It really does irritate me that Bioware seems to posess this atitude of "simple>complex." I loved Mass Effect and DA:O. I loved their sequels too, but it nagged at me that a lot of choices, both in gameplay and story, were eliminated.
When I first played through this quest line I figured I might have been able to change things if I just killed or arrested the elf earlier, especially since I found a trunk full of women's clothes in his mansion after I let him go. But then after I reached the actual killer it turns out he's just another of the apparent thousands of horrible blood mages who is just a bit sick in the head. (Btw, can anyone tell me why blood magic is some terrible forbidden art that only a few are supposed to practice, yet everyone and their mom uses it as a first response to the slightest thing?)

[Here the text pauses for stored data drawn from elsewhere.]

/-! ### Checkpoints -/

/-- Checkpoints and restores. The sweep reaches the next unreached granule and a promotion its own, counted in the hold area, whose overflow ends the
checkpoint; stage one ends INCOMPLETE on a failed write and OK once every holder has completed; a complete slot drains to storage, and its
drain ends with a record; a restore chooses the newest complete heat or fails, and ends once every piece has come. -/
def Obligations.Checkpoints : Prop :=
  ∀ (c : CtxId) (s : State) (r : CkptRun) (d : CkptDesc), r = s.ckpt c.val → d = r.desc →
    (r.active = false ∨ r.unreached = [] → Effect (.ckptSweepRead c) s fun u => u = s) ∧
    (∀ g a n rest, r.active = true → r.unreached = (g, a, n) :: rest → Effect (.ckptSweepRead c) s fun u =>
      u = s.reachGranule c.val g a false) ∧
    (∀ g, (s.promos.take 16).contains (c.val, g) = false → Effect (.ckptPromotionDone c g) s fun u => u = s) ∧
    (∀ g x, (s.promos.take 16).contains (c.val, g) = true → (r.unreached.find? fun u => u.1 = g) = some x →
      (s.getF fdCkptHoldUsed pgCkpt = 16384 → Effect (.ckptPromotionDone c g) s fun u => u = s.ckptEnd c.val 2) ∧
      (s.getF fdCkptHoldUsed pgCkpt ≠ 16384 → Effect (.ckptPromotionDone c g) s fun u => ∃ y : State,
        u = (y.chargeSweep 0 true).reachGranule c.val g x.2.1 true ∧ y.ckpt c.val = { r with promotions := r.promotions + 1 } ∧
        y.getF fdCkptHoldUsed pgCkpt = min (s.getF fdCkptHoldUsed pgCkpt + 1) (2 ^ fdCkptHoldUsed.width - 1) ∧
        y.getF fdCkptPromoCount pgCkpt = min (s.getF fdCkptPromoCount pgCkpt + 1) (2 ^ fdCkptPromoCount.width - 1) ∧
        { y with regs := s.regs, ckpts := s.ckpts } = s)) ∧
    (r.active = false → Effect (.ckptStageOneEnd c) s fun u => u = s) ∧
    (r.active = true → r.failed = true → Effect (.ckptStageOneEnd c) s fun u => u = s.ckptEnd c.val 3) ∧
    (r.active = true → r.failed = false → r.handed = true → r.outstanding = 0 → Effect (.ckptStageOneEnd c) s fun u =>
      u = s.ckptEnd c.val 0) ∧
    (r.active = true → r.failed = false → (r.handed = false ∨ r.outstanding ≠ 0) → Effect (.ckptStageOneEnd c) s fun u => u = s) ∧
    (∀ slot : Fin 2, d.drain = false ∨ r.draining.contains slot.val = true ∨ s.slotComplete d slot.val = false →
      Effect (.ckptDrainStart c slot) s fun u => u = s) ∧
    (∀ (slot : Fin 2) (z : State), d.drain = true → r.draining.contains slot.val = false → s.slotComplete d slot.val = true →
      z = (s.setCkpt c.val { r with draining := r.draining ++ [slot.val] }).ckptShow c.val →
      (d.sm4 = true → z.keyFor c.val d.keyslot = none → Effect (.ckptDrainStart c slot) s fun u => u = z.drainRecord c.val slot.val 7) ∧
      (d.sm4 = false ∨ z.keyFor c.val d.keyslot ≠ none → Effect (.ckptDrainStart c slot) s fun u =>
        u = z.forEach (List.range (d.k + d.m)) fun j t => t.drainShard c.val slot.val j)) ∧
    (r.draining = [] → ∀ ok, Effect (.ckptDrainEnd c ok) s fun u => u = s) ∧
    (∀ sl rest x, r.draining = sl :: rest → x = s.qp (d.qpn - 2) →
      (x.sends = [] → Effect (.ckptDrainEnd c true) s fun u => u = s.drainRecord c.val sl 0) ∧
      (x.sends ≠ [] → Effect (.ckptDrainEnd c true) s fun u => u = s) ∧
      (x.state = 3 → Effect (.ckptDrainEnd c false) s fun u => u = s.drainRecord c.val sl 7) ∧
      (x.state ≠ 3 → Effect (.ckptDrainEnd c false) s fun u => u = s)) ∧
    (r.restore = none → (∀ records, Effect (.restoreCandidates c records) s fun u => u = s) ∧ Effect (.restoreDone c) s fun u => u = s) ∧
    (∀ (x : Restore) (records : List (List Byte)) (n : Nat), r.restore = some x → n = grpMembers ((s.groupOf c.val d.group).getD 0) →
      x.heat = 0 →
      (records.length < n → Effect (.restoreCandidates c records) s fun u =>
        u = (s.restoreEnd c.val 0x45 0 []).jobFatal c.val 0x0102 0 0) ∧
      (n ≤ records.length → candidateHeats x.storage records ≠ [] →
        (∀ h ∈ candidateHeats x.storage records, d.complete x.storage records n h = false) → Effect (.restoreCandidates c records) s fun u =>
        ∀ hs, hs = candidateHeats x.storage records → u = s.restoreEnd c.val 0x43 (min 28 hs.length) ((hs.take 28).flatMap (leBytes 8))) ∧
      (∀ h, n ≤ records.length → x.storage = true →
        ((candidateHeats true records).find? fun h => d.complete true records n h) = some h → Effect (.restoreCandidates c records) s fun u =>
        u = s.setCkpt c.val { r with restore := some { x with heat := h + 1, pieces := List.range d.k } })) ∧
    (∀ x : Restore, r.restore = some x →
      (x.heat = 0 → Effect (.restoreDone c) s fun u => u = s) ∧
      (x.heat ≠ 0 → r.failed = true → Effect (.restoreDone c) s fun u => u = (s.restoreEnd c.val 0x45 0 []).jobFatal c.val 0x0102 0 0) ∧
      (x.heat ≠ 0 → r.failed = false → r.outstanding ≠ 0 → Effect (.restoreDone c) s fun u => u = s) ∧
      (x.heat ≠ 0 → r.failed = false → r.outstanding = 0 → ∀ (y : State) (image : List Byte), x.storage = true →
        (y, image) = s.freeBytes (d.granules.length * 65536) → Effect (.restoreDone c) s fun u =>
        u = (((y.writeImage d image []).setF fdSchedCtxHeat pgSched c.val (x.heat - 1)).setF fdCkptCtxHeat pgCkpt c.val
          (x.heat - 1)).restoreEnd c.val 0 0 (leBytes 8 (x.heat - 1))))

/-! ### Errors -/

/-- Errors. A detected error is recorded on its block's page and takes its effect, but for the channel errors of a stack and PREFAIL, which are
counted and raised; a source that the block does not have does nothing. The highest class queued runs first, and preempts a lower class; a
preempting NF abandons the others. A handler's end writes its outcome and resumes the one stopped last; an error within it escalates. -/
def Obligations.ErrorHandling : Prop :=
  (∀ (page : BitVec 20) (src : Fin 16) (info : ErrorInfo) (s : State) (n : Nat), n = page.toNat →
    ((blockSources n).contains src.val = false → Effect (.errorDetect page src info) s fun u => u = s) ∧
    ((blockSources n).contains src.val = true → src.val ≠ 3 → src.val ≠ 4 → src.val ≠ 13 → Effect (.errorDetect page src info) s fun u =>
      u = (s.detect n src.val info).errorEffect n info) ∧
    ((blockSources n).contains src.val = true → src.val = 3 → Effect (.errorDetect page src info) s fun u =>
      u = s.channelCe (blockInstance n) (s.channelOf info.addr.toNat) info.addr.toNat info) ∧
    ((blockSources n).contains src.val = true → src.val = 4 → Effect (.errorDetect page src info) s fun u =>
      u = s.channelDe (blockInstance n) (s.channelOf info.addr.toNat) info.addr.toNat info) ∧
    ((blockSources n).contains src.val = true → src.val = 13 → blockCode n ≠ 0x04 → Effect (.errorDetect page src info) s fun u =>
      u = s.prefail n (info.service.toNat % 128) (info.detail.toNat % 65536))) ∧
  (∀ s : State, Effect .firmwareWatchdog s fun u => u = s.detect pgSched 12 { code := 0x0061 }) ∧
  (∀ s : State,
    (s.err.queued = [] → Gives .handlerStart s fun t => t = s) ∧
    ∀ r, s.nextQueued = some r →
      (s.err.running = none → Gives .handlerStart s fun t =>
        t.err = { s.err with running := some r, queued := s.err.queued.filter (·.seq ≠ r.seq) } ∧
        t.getF fdErraggHandlerActive pgErragg = 1 ∧ t.getF fdErraggHandlerClass pgErragg = r.cls % 2 ^ fdErraggHandlerClass.width ∧
        t.getF fdErraggHandlerPage pgErragg = r.page % 2 ^ fdErraggHandlerPage.width ∧ { t with err := s.err, regs := s.regs } = s) ∧
      ∀ o, s.err.running = some o →
        (r.cls ≤ o.cls → Gives .handlerStart s fun t => t = s) ∧
        (o.cls < r.cls → ∀ y : State, y = s.amendRecord o.seq (fun x => { x with preempted := true }) →
          (r.cls ≠ 3 → ∀ later, later = y.err.queued.filter (·.seq ≠ r.seq) → Gives .handlerStart s fun t =>
            t.getF fdErraggHandlerActive pgErragg = 1 ∧ t.err = { y.err with running := some r, queued := later, stopped := o :: y.err.stopped }) ∧
          (r.cls = 3 → Gives .handlerStart s fun t => t.getF fdErraggHandlerActive pgErragg = 1 ∧ t.err.running = some r ∧ t.err.stopped = [] ∧
            t.err.queued = []))) ∧
  (∀ (inHandler : Bool) (s : State),
    (s.err.running = none → Effect (.handlerEnd inHandler) s fun u => u = s) ∧
    ∀ r, s.err.running = some r →
      Effect (.handlerEnd true) s (fun u => u = s.detect pgReeve 12 { code := 0x0060 } (escalate := true)) ∧
      ∀ (v : Nat) (y w : State), (v, y) = s.outcomeOf r → w = y.setOutcome r v →
        (r.injected = true → 2 ≤ r.cls → v = 9) ∧ (r.injected = false → (r.cls = 3 → v = 7) ∧ (r.cls = 2 → v = 3) ∧ (r.cls = 1 → v = 2)) ∧
        (r.cls ≠ 3 ∨ r.injected = true → Effect (.handlerEnd false) s fun u =>
          u.err = { w.err with running := w.err.stopped.head?, stopped := w.err.stopped.tail } ∧
          { u with err := w.err, regs := w.regs } = w) ∧
        (r.cls = 3 → r.injected = false → Effect (.handlerEnd false) s fun u => ∃ x : State, u = x.afterNf r ∧
          x.err = { w.err with running := w.err.stopped.head?, stopped := w.err.stopped.tail })) ∧
  (∀ (forced : Bool) (s : State),
    (s.err.repairs = [] → Gives (.repairStart forced) s fun t => t = s) ∧
    ∀ page unit rest, s.err.repairs = (page, unit) :: rest →
      (s.err.repairing = true ∨ (forced = false ∧ s.repairGap page unit = false) → Gives (.repairStart forced) s fun t => t = s) ∧
      (s.err.repairing = false → (forced = true ∨ s.repairGap page unit = true) → ∀ z : State, z = { s with err := { s.err with repairs := rest } } →
        (blockCode page = 0x01 → unit < 16 → Gives (.repairStart forced) s fun t => t = z.remapStart page unit) ∧
        (blockCode page ≠ 0x01 → Gives (.repairStart forced) s fun t => t = z.coreRepairStart (unit % 64))))

/-! ### Power -/

/-- The supply. A VIN sample joins the history and gives `VIN` its average; 310 µs or more below 34 V or 1 ms above 66 V stop the node in order,
50 µs below 38 V enter BROWNOUT, and else the sample's level gives the state; beyond 100 V no outcome is promised and the command faults. The
bank's voltage enters BROWNOUT below 30 V and stops the node below 28 V; above 84 V the isolation switch opens. -/
def Obligations.Supply : Prop :=
  (∀ (cv : Nat) (s : State), 10000 < cv → exec (.vinSample cv) s = .fault .ratingsExceeded ∧
    exec (.inputOvervoltage cv) s = .fault .ratingsExceeded) ∧
  (∀ (cv : Nat) (s : State), cv ≤ 10000 → Gives (.vinSample cv) s fun t => ∃ z : State,
    z.power = { s.power with samples := (cv :: s.power.samples).take 128 } ∧ { z with power := s.power, regs := s.regs } = s ∧
    z.supply = s.supply ∧ (∀ l, l = z.power.samples.take 100 →
      z.getF fdPowerVin pgPower = l.foldl (· + ·) 0 / l.length % 2 ^ fdPowerVin.width) ∧
    (32 ≤ z.runOf (· < 3400) → t = z.orderlyStop 1) ∧
    (z.runOf (· < 3400) < 32 → 102 ≤ z.runOf (6600 < ·) → t = z.orderlyStop 2) ∧
    (z.runOf (· < 3400) < 32 → z.runOf (6600 < ·) < 102 →
      (7 ≤ z.runOf (· < 3800) → t = z.enterBrownout) ∧
      (z.runOf (· < 3800) < 7 → 3 ≤ z.supply → t = z) ∧
      (z.runOf (· < 3800) < 7 → z.supply < 3 → t = z.setSupply (supplyOf cv z.supply)))) ∧
  (∀ (cv : Nat) (s z : State), z = { s with power := { s.power with vbank := cv } } →
    (cv < 2800 → Gives (.vbankLow cv) s fun t => t = z.orderlyStop 1) ∧
    (2800 ≤ cv → cv < 3000 → Gives (.vbankLow cv) s fun t => t = z.enterBrownout) ∧
    (3000 ≤ cv → Gives (.vbankLow cv) s fun t => t = z)) ∧
  (∀ (cv : Nat) (s : State), cv ≤ 10000 →
    (8400 < cv → Gives (.inputOvervoltage cv) s fun t => t = { s with power := { s.power with isolated := true } }) ∧
    (cv ≤ 8400 → Gives (.inputOvervoltage cv) s fun t => t = s)) ∧
  (∀ s : State,
    (s.supply ≠ 3 → Gives .brownoutExit s fun t => t = s) ∧
    (s.supply = 3 → Gives .brownoutExit s fun t => t.power = { s.power with brownout := false } ∧ t.supply =
      supplyOf (s.power.samples.headD 4800) 0 ∧ t.urgentDue = true)) ∧
  ∀ s : State,
    (s.power.stopping = 0 ∨ s.power.off = true → Gives .lastGaspWritten s fun t => t = s) ∧
    (s.power.stopping ≠ 0 → s.power.off = false → Gives .lastGaspWritten s fun t =>
      t.power = { lastGasp := (s.power.gasp :: s.power.lastGasp).take 8, off := true } ∧ t.store = s.store ∧ t.pending = s.pending ∧
      t.getF fdPowerLastgaspCause pgPower = s.power.stopping % 2 ^ fdPowerLastgaspCause.width)

/-- Draw, heat and deep idle. A power sample shows the draw, the floor and whether it reached the ceiling, and joins the last ten; the next
release of a context raises a target; a temperature reading shows the die's state and clock cap, which leaves HARD at 103 °C or below; DEEP is
entered with every flask asleep and left with what came in it served. -/
def Obligations.PowerAndHeat : Prop :=
  (∀ (watts : Nat) (s : State), Gives (.powerSample watts) s fun t =>
    t.getF fdPowerPin pgPower = watts % 2 ^ fdPowerPin.width ∧
    t.getF fdPowerRampCapped pgPower = (decide (s.ceiling ≤ watts)).toNat ∧
    t.getF fdPowerBankEffectiveW pgPower = s.floorW s.ceiling % 2 ^ fdPowerBankEffectiveW.width ∧
    t.power.powers = (watts :: s.power.powers).take 10) ∧
  (∀ (c : CtxId) (s : State) (n : Nat), n = (s.ctx c.val).nextRelease →
    (n = 0 → Gives (.prebankRaise c) s fun t => t = s) ∧
    (n ≠ 0 → ∀ (near : List Nat) (p : Nat),
      near = allCtxs.filter (fun o => (s.ctx o).nextRelease ≠ 0 && (s.ctx o).nextRelease < n + 20000000 && n < (s.ctx o).nextRelease + 20000000) →
      p = highest (near.map s.releaseDraw) - s.rampW → Gives (.prebankRaise c) s fun t =>
        recordsOnly { s with power := { s.power with targets := (p, s.now, n + 2000000) :: s.power.targets } } t)) ∧
  (∀ s : State,
    (s.getF fdPowerIdleState pgPower ≠ 2 → Gives .deepEntryDone s fun t => t = s) ∧
    (s.getF fdPowerIdleState pgPower = 2 → Gives .deepEntryDone s fun t => t.getF fdPowerIdleState pgPower = 3 ∧
      t.hbm = { s.hbm with selfRefresh := 1 } ∧ t.lsa = { s.lsa with gated := true, waking := false } ∧ ∀ f, f < 256 → t.pstate f = psAsleep)) ∧
  (∀ s : State,
    (s.inDeep = false ∨ s.power.exiting = false → Gives .deepExitDone s fun t => t = s) ∧
    (s.inDeep = true → s.power.exiting = true → Effect .deepExitDone s fun u => ∃ y : State,
      u = y.forEach s.power.heldMgmt (fun m t => t.recvMgmt m.1 m.2) ∧ y.power = { s.power with exiting := false, heldMgmt := [] } ∧
      fieldOnly s y fdPowerIdleState pgPower 0 0 ∧ { y with power := s.power, regs := s.regs } = s)) ∧
  ∀ (d : DieId) (reading : Byte) (s : State) (st : Nat), st = dieStateOf (s.getF fdPowerDieState pgPower d.val) reading.toNat →
    Gives (.dieTempReading d reading) s fun t =>
      t.getF fdPowerDieTj pgPower d.val = reading.toNat ∧ t.getF fdPowerDieState pgPower d.val = st ∧
      t.getF fdPowerDieTjmax pgPower d.val = max reading.toNat (s.getF fdPowerDieTjmax pgPower d.val) % 2 ^ fdPowerDieTjmax.width ∧
      t.getF fdPowerDieCap pgPower d.val = dieCapOf st reading.toNat % 2 ^ fdPowerDieCap.width ∧
      { t with power := s.power, regs := s.regs } = s ∧
      (st ≠ 2 → mapGet 0 t.power.hardSince d.val = 0)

The other thing that kind of bugged me about this is the lack of drastic response from Hawke. I mean, he kills people in lots of 20 and it doesn't bother him at all, but there's nothing special about when he kills the serial killer. No fatality animations like the first game, no "Hawke smash!" cutscene where he chops or explodes the guy into tiny pieces. I understand that if they made every kill unique it would take forever and be ludicrously implausible, but I personally thought that such an obviously important fight to Hawke would warrant at least a bit more emotion and/or brutality from him when he wins. If I was in Hawke's position and possessed his abilities, there wouldn't be enough of that psychopath to fit in a thimble by the time I was done with him.